Work item: Using the data that follows, return exactly the lines from the one that contains "simp only [reaches, hostedRun, hostedStep]" through the one that contains "reaches (List.replicate k", ends included.

Stored data
========
-- ==== Sys2Proof/Laws/HostRun.lean ====
section
/-! SUPPORT. What the host's moves and the runs of the core with its host can do (R240 to R246, R250). -/

namespace Sys2Proof.Machine

/-! ## The host's writes and `create` -/

/-- The host's memory writes are stores at ascending addresses (R244). -/
theorem State.loadBytes_eq_stored : ∀ (bs : List Byte) (a : Nat) (s : State), s.loadBytes a bs = s.stored a bs
  | [], _, _ => rfl
  | b :: bs, a, s => State.loadBytes_eq_stored bs (a + 1) (s.setByte a b)

/-- A font table is 80 bytes (R7, R180). -/
@[simp] theorem fontTable_length (p : Params) : (fontTable p).length = 80 := by
  simp [fontTable, fontGlyph0]

/-- Writing the byte an address of an empty memory reads as lists nothing (log 6). -/
theorem State.stored_of_same : ∀ (bs : List Byte) (a : Nat) (s : State), s.mem = [] →
    (∀ (i : Nat) (hi : i < bs.length), bs[i] = resetByte (a + i)) → s.stored a bs = s
  | [], _, _, _, _ => rfl
  | b :: bs, a, s, hm, h => by
    have hb : s.setByte a b = s := by
      have : b = resetByte a := h 0 (Nat.zero_lt_succ _)
      have hset : s.mem.set a b = s.mem := by rw [hm, Memory.set, if_pos this]
      rw [State.setByte, hset]
      rfl
    rw [State.stored, hb]
    refine State.stored_of_same bs (a + 1) s hm fun i hi => ?_
    have := h (i + 1) (Nat.succ_lt_succ hi)
    rwa [show a + (i + 1) = a + 1 + i by omega] at this

/-- `create` leaves every field but memory and the parameters as State.reset has it (R240). -/
theorem State.create_eq (s : State) : s.create = { State.reset with params := s.params, mem := s.create.mem } := by
  rw [State.create, State.loadBytes_eq_stored]
  exact State.stored_eq (fontTable s.params) Config.fontBase { State.reset with params := s.params }

/-- `create` leaves canonical memory. -/
theorem State.create_mem_wf (s : State) : s.create.mem.wf = true := by
  rw [State.create, State.loadBytes_eq_stored]
  exact State.stored_wf _ _ _ reset_memory_wf (by rw [fontTable_length]; decide)

/-- `create` installs the machine's font (R180, R240). -/
theorem State.create_byteAt_font (s : State) (i : Nat) (h : i < (fontTable s.params).length) :
    s.create.byteAt (Config.fontBase + i) = (fontTable s.params)[i] := by
  simp only [State.create, State.loadBytes_eq_stored]
  exact State.stored_byteAt (fontTable s.params) Config.fontBase { State.reset with params := s.params } reset_memory_wf
    (by rw [fontTable_length]; decide) i h

/-- Outside the font's 80 bytes `create` leaves 0 (R33, R240). -/
theorem State.create_byteAt_outside (s : State) (a : Nat) (h : a < 0x050 ∨ 0x0A0 ≤ a) : s.create.byteAt a = 0 := by
  have hout : s.create.byteAt a = resetByte a := by
    rw [State.create, State.loadBytes_eq_stored, State.stored_byteAt_outside _ _ _ _ (by rw [fontTable_length]; exact h)]
    rfl
  rw [hout, resetByte]
  split
  · next hb =>
    have hlen : (fontTable defaultParams).length ≤ a - Config.fontBase := by
      rw [fontTable_length]
      simp only [Config.fontBase] at hb ⊢
      omega
    rw [List.getD_eq_getElem?_getD, List.getElem?_eq_none hlen]
    rfl
  · rfl

/-- With the default font `create` leaves the reset state (R33, D19). -/
theorem State.create_of_defaultFont (s : State) (h : s.params.font = defaultFont) :
    s.create = { State.reset with params := s.params } := by
  rw [State.create, State.loadBytes_eq_stored]
  refine State.stored_of_same _ _ _ rfl fun i hi => ?_
  have hfont : fontTable s.params = fontTable defaultParams := by simp only [fontTable, h, defaultParams]
  have hi' : i < (fontTable defaultParams).length := by rwa [← hfont]
  rw [resetByte, if_pos (by simp only [Config.fontBase]; omega), Nat.add_sub_cancel_left, List.getD_eq_getElem?_getD,
    List.getElem?_eq_getElem hi', Option.getD_some]
  simp only [hfont]

/-! ## Moves of the host -/

/-- A move of the host leaves canonical memory canonical. -/
theorem hostAct_mem_wf (a : HostAction) (s t : State) (h : s.mem.wf = true) (ha : hostAct a s = .ok t) : t.mem.wf = true := by
  cases a with
  | create => exact Except.ok.inj ha ▸ State.create_mem_wf s
  | writeByte addr data =>
    simp only [hostAct] at ha
    split at ha
    · cases ha
    · exact Except.ok.inj ha ▸ Memory.wf_set s.mem addr.toNat data h (by have := addr.isLt; omega)
  | loadRom rom =>
    simp only [hostAct] at ha
    split at ha
    · cases ha
    · next hlen =>
      rw [← Except.ok.inj ha, State.loadBytes_eq_stored]
      exact State.stored_wf _ _ _ h (by simp only [Config.maxRom, Config.entry] at hlen ⊢; omega)
  | setKeys keys => exact Except.ok.inj ha ▸ h
  | seed value => exact Except.ok.inj ha ▸ h
  | randomByte => exact Except.ok.inj ha ▸ h

/-- A move of the host but `create` touches memory, the keypad and the generator only (R246). -/
theorem hostAct_eq (a : HostAction) (s t : State) (hc : a ≠ .create) (ha : hostAct a s = .ok t) :
    t = { s with mem := t.mem, keys := t.keys, rngState := t.rngState } := by
  cases a with
  | create => exact absurd rfl hc
  | writeByte addr data =>
    simp only [hostAct] at ha
    split at ha
    · cases ha
    · exact Except.ok.inj ha ▸ rfl
  | loadRom rom =>
    simp only [hostAct] at ha
    split at ha
    · cases ha
    · rw [← Except.ok.inj ha, State.loadBytes_eq_stored, State.stored_eq]
      rfl
  | setKeys keys => exact Except.ok.inj ha ▸ rfl
  | seed value => exact Except.ok.inj ha ▸ rfl
  | randomByte => exact Except.ok.inj ha ▸ rfl

/-- A move of the host within a run is never refused, and touches the keypad and the generator only (R246). -/
theorem hostAct_inRun (a : HostAction) (s : State) (h : a.inRun = true) :
    ∃ t, hostAct a s = .ok t ∧ t = { s with keys := t.keys, rngState := t.rngState } := by
  cases a with
  | setKeys keys => exact ⟨_, rfl, rfl⟩
  | seed value => exact ⟨_, rfl, rfl⟩
  | randomByte => exact ⟨_, rfl, rfl⟩
  | create => cases h
  | writeByte addr data => cases h
  | loadRom rom => cases h

/-- The same of a sequence of moves. -/
theorem hostMoves_inRun : ∀ (moves : List HostAction) (s : State), (∀ a ∈ moves, a.inRun = true) →
    ∃ t, hostMoves moves s = .ok t ∧ t = { s with keys := t.keys, rngState := t.rngState }
  | [], s, _ => ⟨s, rfl, rfl⟩
  | a :: rest, s, h => by
    obtain ⟨u, hu, eu⟩ := hostAct_inRun a s (h a List.mem_cons_self)
    obtain ⟨t, ht, et⟩ := hostMoves_inRun rest u fun b hb => h b (List.mem_cons_of_mem a hb)
    refine ⟨t, by rw [hostMoves, hu]; exact ht, ?_⟩
    rw [et, eu]

/-- What every move of the host keeps, a sequence of moves keeps. -/
theorem hostMoves_keeps {P : State → Prop} (hP : ∀ a s t, P s → hostAct a s = .ok t → P t) :
    ∀ (moves : List HostAction) (s t : State), P s → hostMoves moves s = .ok t → P t
  | [], _, _, h, e => Except.ok.inj e ▸ h
  | a :: rest, s, t, h, e => by
    rw [hostMoves] at e
    split at e
    · next u hu => exact hostMoves_keeps hP rest u t (hP a s u h hu) e
    · cases e

/-! ## Runs -/

/-- A run of no steps ends where it began. -/
@[simp] theorem reaches_nil (s t : State) : reaches [] s t ↔ t = s := by
  simp [reaches, hostedRun, eq_comm]

/-- A run is the host's moves, a step, and the run from there. -/
theorem reaches_cons (moves : List HostAction) (rest : Schedule) (s t : State) :
    reaches (moves :: rest) s t ↔ ∃ u v, hostMoves moves s = .ok u ∧ step u = .next v ∧ reaches rest v t := by
  simp only [reaches, hostedRun, hostedStep]
  cases hm : hostMoves moves s with
  | error r => simp
  | ok u => cases hs : step u <;> simp [hs]

/-- A run whose host does nothing is the host-free run of the machine's interface. -/
theorem reaches_replicate_nil (k : Nat) (s t : State) :
    reaches (List.replicate k []) s t ↔ Host.Core.run core k s = .next t := by
  induction k generalizing s with
  | zero => exact (reaches_nil s t).trans ⟨fun h => congrArg Host.Outcome.next h.symm, fun h => (Host.Outcome.next.inj h).symm⟩
  | succ k ih =>
    rw [List.replicate_succ, reaches_cons]
    simp only [hostMoves, Except.ok.injEq, exists_and_left, exists_eq_left', ih]
    cases hs : step s with
    | next u => simp [Host.Core.run, show core.step s = .next u from hs]
    | fault r => simp [Host.Core.run, show core.step s = .fault r from hs]
    | refused r => simp [Host.Core.run, show core.step s = .refused r from hs]

/-- What every move and every step keep, a run keeps. -/
theorem reaches_keeps {P : State → Prop} (hH : ∀ a s t, P s → hostAct a s = .ok t → P t)
    (hS : ∀ s t, P s → step s = .next t → P t) : ∀ (h : Schedule) (s t : State), P s → reaches h s t → P t
  | [], _, _, hs, hr => (reaches_nil _ _).1 hr ▸ hs
  | moves :: rest, s, t, hs, hr => by
    obtain ⟨u, v, hu, hv, ht⟩ := (reaches_cons moves rest s t).1 hr
    exact reaches_keeps hH hS rest v t (hS u v (hostMoves_keeps hH moves s u hs hu) hv) ht

end Sys2Proof.Machine
end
========
Finished exercise:
  simp only [reaches, hostedRun, hostedStep]
  cases hm : hostMoves moves s with
  | error r => simp
  | ok u => cases hs : step u <;> simp [hs]

/-- A run whose host does nothing is the host-free run of the machine's interface. -/
theorem reaches_replicate_nil (k : Nat) (s t : State) :
    reaches (List.replicate k []) s t ↔ Host.Core.run core k s = .next t := by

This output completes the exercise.